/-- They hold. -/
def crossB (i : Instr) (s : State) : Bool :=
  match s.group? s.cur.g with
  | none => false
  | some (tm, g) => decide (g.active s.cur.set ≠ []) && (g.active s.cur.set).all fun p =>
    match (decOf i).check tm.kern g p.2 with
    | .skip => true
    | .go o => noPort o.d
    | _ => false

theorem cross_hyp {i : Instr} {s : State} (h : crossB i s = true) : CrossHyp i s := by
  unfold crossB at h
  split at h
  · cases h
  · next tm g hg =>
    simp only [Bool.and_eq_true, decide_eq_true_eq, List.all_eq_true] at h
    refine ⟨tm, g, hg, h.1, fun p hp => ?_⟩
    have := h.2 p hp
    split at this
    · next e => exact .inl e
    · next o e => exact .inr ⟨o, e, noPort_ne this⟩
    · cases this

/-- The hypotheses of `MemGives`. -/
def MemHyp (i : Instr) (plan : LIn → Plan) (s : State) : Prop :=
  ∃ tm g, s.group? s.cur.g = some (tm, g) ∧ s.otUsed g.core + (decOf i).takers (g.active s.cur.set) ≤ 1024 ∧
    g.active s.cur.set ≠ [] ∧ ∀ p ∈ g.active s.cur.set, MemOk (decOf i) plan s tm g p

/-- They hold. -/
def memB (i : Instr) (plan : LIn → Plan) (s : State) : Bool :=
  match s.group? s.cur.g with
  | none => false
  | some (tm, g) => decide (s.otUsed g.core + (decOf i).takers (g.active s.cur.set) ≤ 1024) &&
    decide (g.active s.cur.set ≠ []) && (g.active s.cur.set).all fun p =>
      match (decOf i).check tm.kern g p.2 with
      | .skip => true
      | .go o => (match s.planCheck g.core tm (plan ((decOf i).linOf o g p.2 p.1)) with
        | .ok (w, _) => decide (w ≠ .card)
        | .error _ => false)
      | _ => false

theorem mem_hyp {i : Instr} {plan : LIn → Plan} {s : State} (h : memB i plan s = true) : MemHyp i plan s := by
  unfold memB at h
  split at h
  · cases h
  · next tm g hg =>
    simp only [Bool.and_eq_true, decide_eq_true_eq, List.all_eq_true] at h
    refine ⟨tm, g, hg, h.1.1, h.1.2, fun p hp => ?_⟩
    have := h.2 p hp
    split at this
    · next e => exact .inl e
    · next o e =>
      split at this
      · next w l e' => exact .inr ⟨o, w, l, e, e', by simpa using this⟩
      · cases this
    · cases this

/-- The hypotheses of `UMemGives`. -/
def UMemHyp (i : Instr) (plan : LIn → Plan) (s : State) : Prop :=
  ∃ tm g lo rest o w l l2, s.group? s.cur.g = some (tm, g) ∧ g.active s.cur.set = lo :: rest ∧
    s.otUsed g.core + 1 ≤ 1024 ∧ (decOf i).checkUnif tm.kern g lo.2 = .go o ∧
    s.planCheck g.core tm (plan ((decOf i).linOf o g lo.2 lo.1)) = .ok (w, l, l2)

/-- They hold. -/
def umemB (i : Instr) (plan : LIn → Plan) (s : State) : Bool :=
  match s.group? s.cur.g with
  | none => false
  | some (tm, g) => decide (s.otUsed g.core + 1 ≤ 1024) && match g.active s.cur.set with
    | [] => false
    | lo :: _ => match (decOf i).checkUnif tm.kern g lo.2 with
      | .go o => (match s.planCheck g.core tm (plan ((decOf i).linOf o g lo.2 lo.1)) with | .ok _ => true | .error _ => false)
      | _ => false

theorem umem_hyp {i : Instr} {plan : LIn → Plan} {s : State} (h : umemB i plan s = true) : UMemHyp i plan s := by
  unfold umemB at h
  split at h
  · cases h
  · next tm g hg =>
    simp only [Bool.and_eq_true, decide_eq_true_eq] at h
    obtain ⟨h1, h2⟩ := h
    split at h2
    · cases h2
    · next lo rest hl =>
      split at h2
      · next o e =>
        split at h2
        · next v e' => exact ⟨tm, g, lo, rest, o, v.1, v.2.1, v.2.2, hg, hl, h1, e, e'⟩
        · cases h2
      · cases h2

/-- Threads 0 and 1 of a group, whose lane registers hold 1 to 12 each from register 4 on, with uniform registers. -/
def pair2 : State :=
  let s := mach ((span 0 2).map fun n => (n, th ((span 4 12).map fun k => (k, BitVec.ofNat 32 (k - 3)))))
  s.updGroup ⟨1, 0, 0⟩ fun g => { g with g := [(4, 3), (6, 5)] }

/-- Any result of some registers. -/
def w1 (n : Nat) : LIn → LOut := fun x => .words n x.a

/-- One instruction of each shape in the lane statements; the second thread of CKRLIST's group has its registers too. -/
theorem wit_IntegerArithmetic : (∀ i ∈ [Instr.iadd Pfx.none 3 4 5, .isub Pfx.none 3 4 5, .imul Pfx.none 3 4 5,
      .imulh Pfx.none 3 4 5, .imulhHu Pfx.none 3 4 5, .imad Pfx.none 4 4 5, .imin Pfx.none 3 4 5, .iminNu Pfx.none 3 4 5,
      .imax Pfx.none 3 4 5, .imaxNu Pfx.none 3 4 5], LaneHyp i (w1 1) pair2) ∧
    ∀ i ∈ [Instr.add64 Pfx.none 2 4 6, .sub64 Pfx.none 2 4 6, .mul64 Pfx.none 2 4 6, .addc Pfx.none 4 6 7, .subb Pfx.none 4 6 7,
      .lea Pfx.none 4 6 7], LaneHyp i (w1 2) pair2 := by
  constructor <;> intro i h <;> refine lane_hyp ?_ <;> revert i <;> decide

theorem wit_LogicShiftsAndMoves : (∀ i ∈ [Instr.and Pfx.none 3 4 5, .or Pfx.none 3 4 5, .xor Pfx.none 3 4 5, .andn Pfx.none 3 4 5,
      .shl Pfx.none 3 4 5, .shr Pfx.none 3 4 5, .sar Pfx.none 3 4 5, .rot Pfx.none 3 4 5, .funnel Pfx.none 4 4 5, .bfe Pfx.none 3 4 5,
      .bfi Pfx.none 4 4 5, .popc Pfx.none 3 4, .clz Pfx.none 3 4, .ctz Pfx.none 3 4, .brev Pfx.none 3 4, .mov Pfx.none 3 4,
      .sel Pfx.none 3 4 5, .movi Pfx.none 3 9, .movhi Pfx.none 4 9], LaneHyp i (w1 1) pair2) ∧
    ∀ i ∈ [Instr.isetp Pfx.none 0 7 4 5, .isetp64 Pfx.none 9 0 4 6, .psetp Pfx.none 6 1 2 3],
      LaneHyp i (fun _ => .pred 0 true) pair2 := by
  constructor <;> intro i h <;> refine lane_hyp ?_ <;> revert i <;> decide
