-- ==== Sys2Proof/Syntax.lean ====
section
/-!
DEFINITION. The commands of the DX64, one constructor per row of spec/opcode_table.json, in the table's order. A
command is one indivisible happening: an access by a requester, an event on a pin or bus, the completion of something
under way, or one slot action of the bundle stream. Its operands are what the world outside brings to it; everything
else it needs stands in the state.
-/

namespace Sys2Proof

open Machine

------

**ASSIGNMENT**
Retype exactly the lines above, from the one with "s.cur.set) ≤ 1024 ∧" through the one with "lo :: rest ∧", inclusive.

**OUTPUT BELOW**
  ∃ tm g, s.group? s.cur.g = some (tm, g) ∧ s.otUsed g.core + (decOf i).takers (g.active s.cur.set) ≤ 1024 ∧
    g.active s.cur.set ≠ [] ∧ ∀ p ∈ g.active s.cur.set, MemOk (decOf i) plan s tm g p

/-- They hold. -/
def memB (i : Instr) (plan : LIn → Plan) (s : State) : Bool :=
  match s.group? s.cur.g with
  | none => false
  | some (tm, g) => decide (s.otUsed g.core + (decOf i).takers (g.active s.cur.set) ≤ 1024) &&
    decide (g.active s.cur.set ≠ []) && (g.active s.cur.set).all fun p =>
      match (decOf i).check tm.kern g p.2 with
      | .skip => true
      | .go o => (match s.planCheck g.core tm (plan ((decOf i).linOf o g p.2 p.1)) with
        | .ok (w, _) => decide (w ≠ .card)
        | .error _ => false)
      | _ => false

theorem mem_hyp {i : Instr} {plan : LIn → Plan} {s : State} (h : memB i plan s = true) : MemHyp i plan s := by
  unfold memB at h
  split at h
  · cases h
  · next tm g hg =>
    simp only [Bool.and_eq_true, decide_eq_true_eq, List.all_eq_true] at h
    refine ⟨tm, g, hg, h.1.1, h.1.2, fun p hp => ?_⟩
    have := h.2 p hp
    split at this
    · next e => exact .inl e
    · next o e =>
      split at this
      · next w l e' => exact .inr ⟨o, w, l, e, e', by simpa using this⟩
      · cases this
    · cases this

/-- The hypotheses of `UMemGives`. -/
def UMemHyp (i : Instr) (plan : LIn → Plan) (s : State) : Prop :=
  ∃ tm g lo rest o w l l2, s.group? s.cur.g = some (tm, g) ∧ g.active s.cur.set = lo :: rest ∧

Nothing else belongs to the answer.